Ford CEO Jim Farley has recently said that the US is facing a critical shortage of skilled labour, with the automaker struggling to fill 5,000 mechanic positions despite offering salaries of up to $120,000 (about Rs 1 crore) —nearly double the median American wage. Farley made the remarks on the Office Hours: Business Edition podcast, calling the situation “a wake-up call.”
He told host Monica Langley that the problem extends beyond Ford. “We have over a million openings in critical jobs—emergency services, trucking, factory workers, plumbers, electricians, and tradesmen. It’s a very serious thing,” he said.
Elaborating on the amount of time it takes to train workers, the Ford CEO said learning to take a diesel engine out of a Ford Super Duty truck takes at least five years. He attributed the problem to the lack of education and training. The current system is not meeting the standard, he added.

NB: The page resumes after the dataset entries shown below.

-- ==== Sys2Proof/Laws/PerInstr.lean ====
section
/-! SUPPORT. The laws that hold of every instruction as syntax, one lemma per constructor. -/

namespace Sys2Proof

/-- The encoding of an instruction has the length its opcode gives it (R56), and the immediate word stands in
it exactly when the notation of the instruction lists an immediate operand (R55, R62). -/
def Laws.EncodedLength.Statement (i : Instr) : Prop :=
  (encode i).length = i.words
    ∧ i.operands.filterMap (fun o => match o with | .imm v => some v | .reg _ => none)
        = i.immediate.toList

theorem Laws.EncodedLength.halt : Laws.EncodedLength.Statement .halt := ⟨rfl, rfl⟩
theorem Laws.EncodedLength.mv (d a : Reg) : Laws.EncodedLength.Statement (.mv d a) := ⟨rfl, rfl⟩
theorem Laws.EncodedLength.li (d : Reg) (imm : Word) : Laws.EncodedLength.Statement (.li d imm) := ⟨rfl, rfl⟩
theorem Laws.EncodedLength.ldraw (d : Reg) (imm : Word) : Laws.EncodedLength.Statement (.ldraw d imm) := ⟨rfl, rfl⟩
theorem Laws.EncodedLength.ldind (d a : Reg) : Laws.EncodedLength.Statement (.ldind d a) := ⟨rfl, rfl⟩
theorem Laws.EncodedLength.ldio (d a : Reg) (imm : Word) : Laws.EncodedLength.Statement (.ldio d a imm) := ⟨rfl, rfl⟩
theorem Laws.EncodedLength.stio (a : Reg) (imm : Word) (b : Reg) : Laws.EncodedLength.Statement (.stio a imm b) := ⟨rfl, rfl⟩
theorem Laws.EncodedLength.add (d a b : Reg) : Laws.EncodedLength.Statement (.add d a b) := ⟨rfl, rfl⟩
theorem Laws.EncodedLength.sub (d a b : Reg) : Laws.EncodedLength.Statement (.sub d a b) := ⟨rfl, rfl⟩
theorem Laws.EncodedLength.neg (d a : Reg) : Laws.EncodedLength.Statement (.neg d a) := ⟨rfl, rfl⟩
theorem Laws.EncodedLength.xor (d a b : Reg) : Laws.EncodedLength.Statement (.xor d a b) := ⟨rfl, rfl⟩
theorem Laws.EncodedLength.nand (d a b : Reg) : Laws.EncodedLength.Statement (.nand d a b) := ⟨rfl, rfl⟩
theorem Laws.EncodedLength.and (d a b : Reg) : Laws.EncodedLength.Statement (.and d a b) := ⟨rfl, rfl⟩
theorem Laws.EncodedLength.or (d a b : Reg) : Laws.EncodedLength.Statement (.or d a b) := ⟨rfl, rfl⟩
theorem Laws.EncodedLength.not (d a : Reg) : Laws.EncodedLength.Statement (.not d a) := ⟨rfl, rfl⟩
theorem Laws.EncodedLength.j (a : Reg) : Laws.EncodedLength.Statement (.j a) := ⟨rfl, rfl⟩
theorem Laws.EncodedLength.jnz (a : Reg) (imm : Word) : Laws.EncodedLength.Statement (.jnz a imm) := ⟨rfl, rfl⟩
theorem Laws.EncodedLength.jimm (imm : Word) : Laws.EncodedLength.Statement (.jimm imm) := ⟨rfl, rfl⟩
theorem Laws.EncodedLength.addi (d a : Reg) (imm : Word) : Laws.EncodedLength.Statement (.addi d a imm) := ⟨rfl, rfl⟩
theorem Laws.EncodedLength.st (a b : Reg) : Laws.EncodedLength.Statement (.st a b) := ⟨rfl, rfl⟩

end Sys2Proof
end

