/-- Each of the 20 values that the dispatch accepts answers an instruction that encodes the fields. -/
theorem encodesFields_of_decodeFields {f : Fields} {i : Instr} (decoded : decodeFields f = .ok i) :
    EncodesFields f i := by
  have opcode_value : BitVec.ofNat 7 f.opcode.toNat = f.opcode := by simp
  unfold decodeFields at decoded
  split at decoded
  case h_21 => cases decoded
  all_goals
    next opcode_eq =>
      cases decoded
      refine ⟨by rw [opcode_eq]; rfl, ?_, rfl⟩
      rw [opcode_eq] at opcode_value
      rw [usedBits_eq_packWord, packWord_and_packWord]
      simp [encodeWord, Instr.format, srcAMask, srcBMask, destMask, ← opcode_value]

/-- The same of a pair of words. -/
theorem encodesFields_of_decode {w imm : Word} {i : Instr} (decoded : decode w imm = .ok i) :
    EncodesFields (fieldsOf w imm) i := encodesFields_of_decodeFields decoded

/-- The encoding of a decoded instruction: the word masked with the bits its format reads and, for two words, the
given immediate. -/
theorem encode_of_decode {w imm : Word} {i : Instr} (decoded : decode w imm = .ok i) :
    encode i = (w &&& i.format.usedBits) :: if i.words = 2 then [imm] else [] := by
  obtain ⟨_, word, immediate⟩ := encodesFields_of_decode decoded
  rw [encode, word, immediate, fieldsOf, packWord_fields]
  split <;> rfl

/-- Settles O3: the two clauses are the word and the immediate of the decoded fields. -/
theorem encodeOfDecodeKeepsTheUsedBits : Obligations.EncodeOfDecodeKeepsTheUsedBits := by
  intro w imm i decoded
  obtain ⟨_, word, immediate⟩ := encodesFields_of_decode decoded
  refine ⟨by rw [word, fieldsOf, packWord_fields], fun v has_v => ?same⟩
  case same =>
    rw [immediate, Option.ite_none_right_eq_some] at has_v
    exact (Option.some_inj.mp has_v.2).symm

/-- Every format reads the whole opcode, so words that agree on the bits of a format have the same opcode. -/
theorem opcodeField_eq_of_usedBits {w w' : Word} {f : Format} (agree : w &&& f.usedBits = w' &&& f.usedBits) :
    opcodeField w = opcodeField w' := by
  have opcode_kept : ∀ v : Word, opcodeField (v &&& f.usedBits) = opcodeField v := fun v => by
    rw [opcodeField_and, usedBits_eq_packWord, opcodeField_packWord, and_allOnes_opcode]
  rw [← opcode_kept w, agree, opcode_kept]

/-- Words with the same opcode decode to instructions of the same format (R56). -/
theorem format_eq_of_opcodeField_eq {w w' imm imm' : Word} {i i' : Instr} (decoded : decode w imm = .ok i)
    (decoded' : decode w' imm' = .ok i') (same : opcodeField w = opcodeField w') : i.format = i'.format := by
  have format : opcodeFormats[(opcodeField w).toNat]? = some i.format := (encodesFields_of_decode decoded).format
  have format' : opcodeFormats[(opcodeField w').toNat]? = some i'.format := (encodesFields_of_decode decoded').format
  exact Option.some_inj.mp (format.symm.trans (same ▸ format'))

Yet, Farley said it is these mechanical jobs like the ones at Ford that made the US "what it is" and let people such as his grandfather -- who was employee 389 at the company -- to have good lives. “We are not investing in educating a next generation of people like my grandfather who had nothing, who built a middle-class life and a future for his family,” he said.
Trump defends H1-B visa: We don't have a lot of talented people in the US
The Ford CEO's comments also come at a time when even the US President Donald Trump has acknowledged the need to bring skilled labour into the country despite his administration tightening visa rules that make it harder for organisations seeking such workers.
In an interview with Fox News’s Laura Ingraham, Trump was on Tuesday asked whether H-1B visas would remain a priority, with Ingraham arguing that the programme could conflict with his push to raise domestic wages.
“You also do have to bring in talent,” Trump said. When Ingraham said the US already had “plenty of talented people here,” he said: “No, you don’t.”
“You don’t have certain talents. And you have to, people have to learn. You can’t take people off, like an unemployment line, and say, ‘I’m going to put you into a factory. We’re going to make missiles,’” he said.
This comes months after his administration imposed a $100,000 application fee on the H-1B visa -- a programme heavily relied upon by major US firms, particularly in the tech sector, to hire overseas talent.